One issue that can impact the repair results is the laser repair itself. Laser repair can introduce new failures. However, the number of new laser-induced failures is typically negligible and greatly outweighed by the newly available memory function.
This new technology makes expensive, external memory testers obsolete for SoCs. Because the memory is tested and repaired by the processor, the only other SoC test that needs to be performed externally is by the logic tester. This can be coordinated with the memory test and repair for a faster, more thorough and ultimately more cost-effective test.
The test and repair processor performs in a series of four stages.
The first function is to run a standard BIST for the test phase. The BIST function is important since it determines how much memory needs to be repaired. This BIST technology can find more than 99 percent of all memory defects in an SRAM, providing a solid start to the process.
Then, a built-in self-diagnosis finds the location of any defects and, if needed, provides error logging and scan-out failure date data.
Third, the built-in redundancy allocation module takes over at this point.

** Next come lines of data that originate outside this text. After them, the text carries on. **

-- ==== Sys2Proof/Word.lean ====
section
/-! DEFINITION. The word type, the byte type and the association lists the machine's tables are held in. -/

namespace Sys2Proof

/-- One main-file, scalar or frame word: 32 bits (R20, R227). -/
abbrev Word := BitVec 32

/-- One byte of memory. -/
abbrev Byte := BitVec 8

/-- One bit for each lane of a warp, lane 0 lowest. -/
abbrev Lanes := BitVec 32

/-- A table keyed by a number, kept as plain data with keys strictly rising. -/
abbrev Map (α : Type) := List (Nat × α)

end Sys2Proof
end

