-- ==== Sys2Proof/WellFormed.lean ====
section
/-! DEFINITION. What makes an instruction well formed: the checks of R88 that need no block or context
(`Sys2Proof.Machine.Legal` holds them, where a repair may mend them). -/

namespace Sys2Proof

/-- The instruction is one the encoding rules accept (R66, R74, R75, R77, R81, R84, R88). -/
abbrev Instr.WellFormed (i : Instr) : Prop := i.legal = true

end Sys2Proof
end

This function identifies available redundant rows and columns and maps the optimum redundancy assignment. It pulls information from its process failure history, which is a database of failure data from the specific foundry that contains pertinent defect information.
Finally, the reconfiguration data module translates redundancy allocation into a memory-specific repair signature before programming it into the fuse box.

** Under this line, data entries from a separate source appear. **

/-- Shape I with MOD given by the instruction. -/
def decSysI (r : Raw) : Dec SysI := do
  let b ← decOpd r
  let d ← decSpec r.d
  let a ← decSpec r.a
  return { g := r.guard, ctl := decCtl r.ctl, fn := BitVec.ofNat 4 r.fn, mod := BitVec.ofNat 8 r.mod, d, a, b }

/-- Shape J with MOD given by the instruction. -/
def decSysJ (r : Raw) : Dec SysJ := do
  needLen r 1
  let d ← decSpec r.d
  let a ← decSpec r.a
  let b ← decSpec r.b
  return { g := r.guard, ctl := decCtl r.ctl, fn := BitVec.ofNat 4 r.fn, mod := BitVec.ofNat 8 r.mod, d, a, b,
           imm := BitVec.ofNat 32 r.ext }

/-- The C extension (R78): C, MOD2 and sixteen reserved bits. -/
def needExtC (r : Raw) : Dec Unit := do
  needLen r 1
  needZero "C extension" (r.ext / 65536)

/-- Shape C with MOD given by the instruction. -/
def decSysC (r : Raw) : Dec SysC := do
  needExtC r
  let d ← decSpec r.d
  let a ← decSpec r.a
  let b ← decSpec r.b
  let c ← decSpec (r.ext % 1024)
  return { g := r.guard, ctl := decCtl r.ctl, fn := BitVec.ofNat 4 r.fn, mod := BitVec.ofNat 8 r.mod, d, a, b, c,
           mod2 := BitVec.ofNat 6 (r.ext / 1024) }

/-- Shape MO (R79, R80). -/
def decMemW (r : Raw) : Dec MemW := do
  needLen r 2
  let d ← decSpec r.d
  let a ← decSpec r.a
  let b ← decSpec r.b
  return { g := r.guard, ctl := decCtl r.ctl, esz := BitVec.ofNat 3 (r.mod / 32), cp := BitVec.ofNat 2 (r.mod / 8),
           scope := BitVec.ofNat 3 r.mod, scl := BitVec.ofNat 2 (r.fn / 4), sub := BitVec.ofNat 2 r.fn, d, a, b,
           ofs := BitVec.ofNat 64 r.ext }

/-- Shape MA (R79, R80). -/
def decMaW (r : Raw) : Dec MaW := do
  needLen r 2
  let d ← decSpec r.d
  let a ← decSpec r.a
  let b ← decSpec r.b
  let c ← decSpec (r.ext % 1024)
  let c2 ← decSpec (r.ext / 1024 % 1024)
  return { g := r.guard, ctl := decCtl r.ctl, esz := BitVec.ofNat 3 (r.mod / 32), cp := BitVec.ofNat 2 (r.mod / 8),
           scope := BitVec.ofNat 3 r.mod, scl := BitVec.ofNat 2 (r.fn / 4), sub := BitVec.ofNat 2 r.fn, d, a, b, c, c2,
           ofs := BitVec.ofNat 44 (r.ext / 1048576) }

/-- An ALU word with its second source already read (R75). -/
def decAlu2 (r : Raw) (b : Opd) : Dec Alu2 := do
  let ty ← decTy (r.mod / 16)
  let rnd ← decRnd (r.mod / 2 % 8)
  let d ← decSpec r.d
  let a ← decSpec r.a
  return { g := r.guard, ctl := decCtl r.ctl, ty, rnd, xf := r.mod % 2 = 1, fn := BitVec.ofNat 4 r.fn, d, a, b }

/-- Shape I of OPC 0x10 to 0x7F. -/
def decAluI (r : Raw) : Dec Alu2 := do
  let b ← decOpd r
  decAlu2 r b

/-- Shape B of OPC 0x10 to 0x7F. -/
def decAluB (r : Raw) : Dec Alu2 := do
  needLen r 0
  let b ← decSpec r.b
  decAlu2 r (.spec b)

/-- Shape J of OPC 0x10 to 0x7F: `MOVI`, whose B field must be zero. -/
def decAluJ (r : Raw) : Dec Alu2 := do
  needLen r 1
  let b ← decOpd r
  decAlu2 r b

/-- Shape C of OPC 0x10 to 0x6F (R75, R78). -/
def decAlu3 (r : Raw) : Dec Alu3 := do
  needExtC r
  let ty ← decTy (r.mod / 16)
  let rnd ← decRnd (r.mod / 2 % 8)
  let d ← decSpec r.d
  let a ← decSpec r.a
  let b ← decSpec r.b
  let c ← decSpec (r.ext % 1024)
  return { g := r.guard, ctl := decCtl r.ctl, ty, rnd, xf := r.mod % 2 = 1, fn := BitVec.ofNat 4 r.fn, d, a, b, c,
           mod2 := BitVec.ofNat 6 (r.ext / 1024) }

/-- A compare: D is a predicate field, RND and XF are zero (R77, R127, R135). -/
def decCmpW (r : Raw) : Dec CmpW := do
  let b ← decOpd r
  let ty ← decTy (r.mod / 16)
  needZero "RND and XF" (r.mod % 16)
  let pd ← decPd r.d
  let a ← decSpec r.a
  return { g := r.guard, ctl := decCtl r.ctl, ty, cond := BitVec.ofNat 4 r.fn, pd, a, b }

/-- `IADDC`: C is a predicate source field, MOD2 a predicate destination field (R124). -/
def decAddcW (r : Raw) : Dec AddcW := do
  needExtC r
  let ty ← decTy (r.mod / 16)
  needZero "RND and XF" (r.mod % 16)
  needZero "FN" r.fn
  let d ← decSpec r.d
  let a ← decSpec r.a
  let b ← decSpec r.b
  let cin ← decPSrc (r.ext % 1024)
  needZero "MOD2 above the predicate field" (r.ext / 16384)
  return { g := r.guard, ctl := decCtl r.ctl, ty, d, a, b, cin, cout := BitVec.ofNat 4 (r.ext / 1024) }

/-- `ISEL`: C is a predicate source field (R127). -/
def decSelW (r : Raw) : Dec SelW := do
  needExtC r
  let ty ← decTy (r.mod / 16)
  needZero "RND and XF" (r.mod % 16)
  needZero "FN" r.fn
  let d ← decSpec r.d
  let a ← decSpec r.a
  let b ← decSpec r.b
  let pc ← decPSrc (r.ext % 1024)
  needZero "MOD2" (r.ext / 1024)
  return { g := r.guard, ctl := decCtl r.ctl, ty, d, a, b, pc }

/-- The predicate instructions: MOD and FN are zero (R130). -/
def decPredW (r : Raw) : Dec PredW := do
  needLen r 0
  needZero "MOD" r.mod
  needZero "FN" r.fn
  let pd ← decPd r.d
  let pa ← decPSrc r.a
  let pb ← decPSrc r.b
  return { g := r.guard, ctl := decCtl r.ctl, pd, pa, pb }

/-- `PTEST` and `PCLR`: TYPE 0x4, RND and XF zero (R145). -/
def decPtestW (r : Raw) : Dec PtestW := do
  needLen r 0
  if r.mod = 64 then pure () else .error (.reserved "MOD")
  let pd ← decPd r.d
  needZero "A" r.a
  needZero "B" r.b
  return { g := r.guard, ctl := decCtl r.ctl, fn := BitVec.ofNat 4 r.fn, pd }

/-- `LVOTE` and `LCNT`: TYPE 0x1, RND and XF zero (R148, R150). -/
def decVoteW (r : Raw) : Dec VoteW := do
  needLen r 0
  if r.mod = 16 then pure () else .error (.reserved "MOD")
  let pa ← decPSrc r.a
  needZero "B" r.b
  if r.d < 256 then pure () else .error (.reserved "D")
  return { g := r.guard, ctl := decCtl r.ctl, fn := BitVec.ofNat 4 r.fn, d := BitVec.ofNat 8 r.d, pa }

/-- `NOP` of any of its lengths: everything but PN and PR is zero (R71). -/
def decNopW (r : Raw) : Dec NopW := do
  if r.len = 3 then .error (.badLength r.opc) else pure ()
  needZero "NOP" (r.fn + r.d + r.a + r.b + r.mod + r.ctl + r.ext)
  return { len := BitVec.ofNat 2 r.len, g := r.guard }

/-- A clause field (R81). -/
def decClause (x : Nat) : Clause :=
  { cpred := BitVec.ofNat 4 (x / 262144), fr := BitVec.ofNat 6 (x / 4096), pl := BitVec.ofNat 6 (x / 64),
    tg := BitVec.ofNat 6 x }

/-- The bits of a clause field (R81). -/
def encClause (c : Clause) : Nat := c.tg.toNat + 64 * (c.pl.toNat + 64 * (c.fr.toNat + 64 * c.cpred.toNat))

/-- The terminator word (R81). -/
def decEndW (x : Nat) : Dec EndW := do
  if x % 4 = 2 then pure () else .error (.badLength (x / 4 % 256))
  needZero "FN" (x / 1024 % 16)
  needZero "terminator word" (x / 2 ^ 102)
  return { c0 := decClause (x / 16384 % 4194304), c1 := decClause (x / 2 ^ 36 % 4194304),
           c2 := decClause (x / 2 ^ 58 % 4194304), c3 := decClause (x / 2 ^ 80 % 4194304) }

/-- A slot of a pair word from its 60 bits (R82). -/
def decSlot (x : Nat) : Dec Slot := do
  let ty ← decTy (x % 16)
  needZero "slot" (x / 128 % 16)
  let c ← decSpec (x / 2048 % 1024)
  let b ← decSpec (x / 2 ^ 21 % 1024)
  let a ← decSpec (x / 2 ^ 31 % 1024)
  let d ← decSpec (x / 2 ^ 41 % 1024)
  return { cop := BitVec.ofNat 5 (x / 2 ^ 55), pn := x / 2 ^ 54 % 2 = 1, pr := BitVec.ofNat 3 (x / 2 ^ 51), d, a, b, c,
           rnd := BitVec.ofNat 3 (x / 16), ty }

/-- The 60 bits of a slot (R82). -/
def encSlot (s : Slot) : Nat :=
  encTy s.ty + 16 * (s.rnd.toNat + 128 * (encSpec s.c + 1024 * (encSpec s.b + 1024 * (encSpec s.a + 1024 *
    (encSpec s.d + 1024 * (s.pr.toNat + 8 * (bit1 s.pn + 2 * s.cop.toNat)))))))

/-- A pair word (R82). -/
def decPairW (x : Nat) : Dec PairW := do
  if x % 4 = 2 then pure () else .error (.badLength (x / 4 % 256))
  needZero "pair word" (x / 2 ^ 127)
  let sx ← decSlot (x / 4 % 8 + 8 * (x / 1024 % 2 ^ 57))
  let sy ← decSlot (x / 2 ^ 67 % 2 ^ 60)
  return { x := sx, y := sy }

/-- Five 12-bit level fields, level 0 lowest (R85). -/
def decFive (x : Nat) : Five :=
  { l0 := BitVec.ofNat 12 x, l1 := BitVec.ofNat 12 (x / 4096), l2 := BitVec.ofNat 12 (x / 2 ^ 24),
    l3 := BitVec.ofNat 12 (x / 2 ^ 36), l4 := BitVec.ofNat 12 (x / 2 ^ 48) }

/-- The 60 bits of five level fields (R85). -/
def encFive (f : Five) : Nat :=
  f.l0.toNat + 4096 * (f.l1.toNat + 4096 * (f.l2.toNat + 4096 * (f.l3.toNat + 4096 * f.l4.toNat)))

/-- A loop-nest word (R85). -/
def decLoopW (x : Nat) : Dec LoopW :=
  if x % 4 = 3 then
    .ok { sblk := BitVec.ofNat 6 (x / 1024), ext := decFive (x / 65536), st0 := decFive (x / 2 ^ 76),
          st1 := decFive (x / 2 ^ 136), st2 := decFive (x / 2 ^ 196) }
  else .error (.badLength (x / 4 % 256))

Of all the processor functions, diagnostics is the most time-consuming. If there is an excess amount of information to be analyzed, the diagnostic phase of the test can be considerable. The new technology is capable of testing and repairing several memory instances at the same time. For example, using two processors, one can be used on four 1-Mbit memory instances, and another with a single 1-Mbit memory instance.

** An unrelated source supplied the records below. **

/-! ### Ending a context (R312, R390) -/

/-- The number of iterations of a nest. -/
def LoopOp.total (o : LoopOp) : Nat := o.ext.foldl (· * ·) 1

/-- Whether a nest asks for leave (R18). -/
def LoopOp.heavy (o : LoopOp) : Bool := 4096 < o.total

/-- Whether a stream asks for leave (R18). -/
def MKind.heavy : MKind → Bool
  | .mstream _ _ _ n _ _ => 64 < n
  | _ => false

/-- A grant returned (R405). -/
def State.returnLeave (s : State) (g weight : Nat) : State := s.mapDie (g / 32) fun x => { x with use := x.use - weight }

/-- The leave that a context's matrix instructions and nests hold given back, and their requests withdrawn (R18, R405). -/
def State.dropLeave (s : State) (c : Nat) : State :=
  let ms := (s.d.shares.filter fun p => p.1 / 256 = c).flatMap fun p =>
    (p.2.mx.issued.filter fun m => m.kind.heavy && !m.finished && m.leave = 2).map fun _ => (p.1 % 256, 4)
  let ls := (s.d.loops.filter fun o => o.ctx = c && o.heavy && o.leave = 2).map fun o => (o.core, 1)
  let t := (ms ++ ls).foldl (fun t p => t.returnLeave p.1 p.2) s
  { t with d := { t.d with dies := t.d.dies.map fun p => (p.1, { p.2 with reqs := p.2.reqs.filter fun r => r.ctx ≠ c || r.kind = 2 }) } }

/-- What is left of a share after its context's end: the generations of its park table (R336; DEDUCED, log entries 26 and 27),
and what its copy engine, where there is one, has accepted, with the scratch that this moves (R312). -/
def Share.discarded (x : Share) (copies : Bool) : Share :=
  let y := { Share.empty with park := x.park.map fun p => (p.1, { p.2 with used := false, held := none, uid := 0 }) }
  if copies && (x.copyA.isSome || x.copyB.isSome) then
    { y with
      slot := x.slot, words := x.words, marks := x.marks
      copyA := x.copyA.map fun k => { k with orphan := true }, copyB := x.copyB.map fun k => { k with orphan := true } }
  else y

/-- A context's discard (R312): every frame, bin entry, warp, queue entry, park entry, matrix state, spawn queue entry and
ring entry is gone, and so are its translations in the cores (R333). What engines have accepted completes without it. -/
def State.discard (s : State) (c : Nat) : State :=
  let t := s.dropLeave c
  let d := t.d
  let d1 := { d with
    shares := d.shares.map fun p => if p.1 / 256 = c then (p.1, p.2.discarded !(d.core (p.1 % 256)).offline) else p
    warps := d.warps.filter fun w => w.ctx ≠ c
    ops := d.ops.filter fun o => o.ctx ≠ c
    loops := d.loops.filter fun o => o.ctx ≠ c
    tlb := d.tlb.filter fun p => p.1 % 64 ≠ c
    dies := d.dies.map fun p => (p.1, { p.2 with
      spawn := p.2.spawn.filter fun e => e.ctx ≠ c
      gangs := p.2.gangs.filter fun e => e.ctx ≠ c
      encke := p.2.encke.map fun e => if e.ctx = c then { e with orphan := true } else e }) }
  let t1 : State := { t with d := d1, w := if t.w.live && t.w.ctx = c then Warp.absent else t.w }
  t1.mapCtx c fun x =>
    { x with
      swapout := false, launches := [], tasks := [], regions := [], revs := [], rootConf := [], rootGran := []
      collided := [], spill := [], heldSpill := [], heldColl := [], waiting := x.waiting.filter fun k => k.uid.isNone }

/-- A context FREE after its discard: its pool is empty (R312, R345). -/
def State.freeCtx (s : State) (c : Nat) : State :=
  (s.discard c).mapCtx c fun x => { x with state := .free, pool := [], ringDown := false }

/-- The record of an end, and the discard it starts: the context goes to ENDING, its warps stop, its tables empty, or to FREE
at once from IDLE (R312). No engine writes the record, so its BLOCK is zero (R249); the core of a control-state error writes the record
0x31 of it, with its CORE, DIE and CLK. `core` is 256 where there is none, and DETAIL1 of 0x32 then names none (DEDUCED,
log entry 81). -/
def State.endCtx (s : State) (c code cause core : Nat) : State :=
  if (s.d.ctx c).state = .free || (s.d.ctx c).state = .ending then s
  else
    let d1 := if code = 0x32 && (cause = 2 || cause = 3 || cause = 7) then (if core < 256 then core else 0xFFFFFFFF) else 0
    let s1 := s.note { FaultRec.engine code 5 c (if code = 0x31 && core < 256 then core else 0) with
      blk := 0, fatal := true, d0 := BitVec.ofNat 32 cause, d1 := BitVec.ofNat 32 d1 }
    if (s.d.ctx c).state = .idle then s1.freeCtx c
    else s1.mapCtx c fun x => { x with state := .ending, ringDown := false }

end Sys2Proof.Machine
end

Placement of the memory instance and processor on the chip are dependent on such factors as chip area budget, power, speed, system clock, buses, design hierarchy and the chip's floor plan. A single fuse box can serve all memory instances on the chip or each can have its own fuse box.
The intelligent wrapper (IW) associated with each memory instance is used in conjunction with the self-test and repair processor to perform test and repair of the memory and to allow normal memory functioning in the system. The IW contains functions such as address counters, registers, data comparators and multiplexers. The IW is placed close to the memory core to allow at-speed testing.
A test and repair processor, at approximately 5k to 7k gates, requires more silicon compared with about 500 gates for a typical BIST module (depending on the memory configuration). But the die area is inconsequential considering the size of the memories, the yield savings and the fact that there are no additional fuses.
What if the product passes the foundry test but fails in the field? In addition to the factory test, this new technology has a built-in field repair option providing instant test and repair at any time. With field repair, a built-in processor tests and repairs the memory each time the product is powered up or reset. This automatic field function finds defective memory locations (if any), allocates redundancy resources and produces a repair signature that resides in a location on the processor memory. This volatile repair signature is applied to the redundancy control logic and remains there as long as power is applied.
To keep memory-heavy SoCs as a viable option for current and next-generation systems, solving yield issues is imperative. Reducing test and repair cost and improving yield are two relatively easy techniques that can be implemented immediately with the newer technology. As more and more new methods involving test and repair emerge, yield issues will no longer hold back the many achievements that have made memory-intensive SoCs so desirable.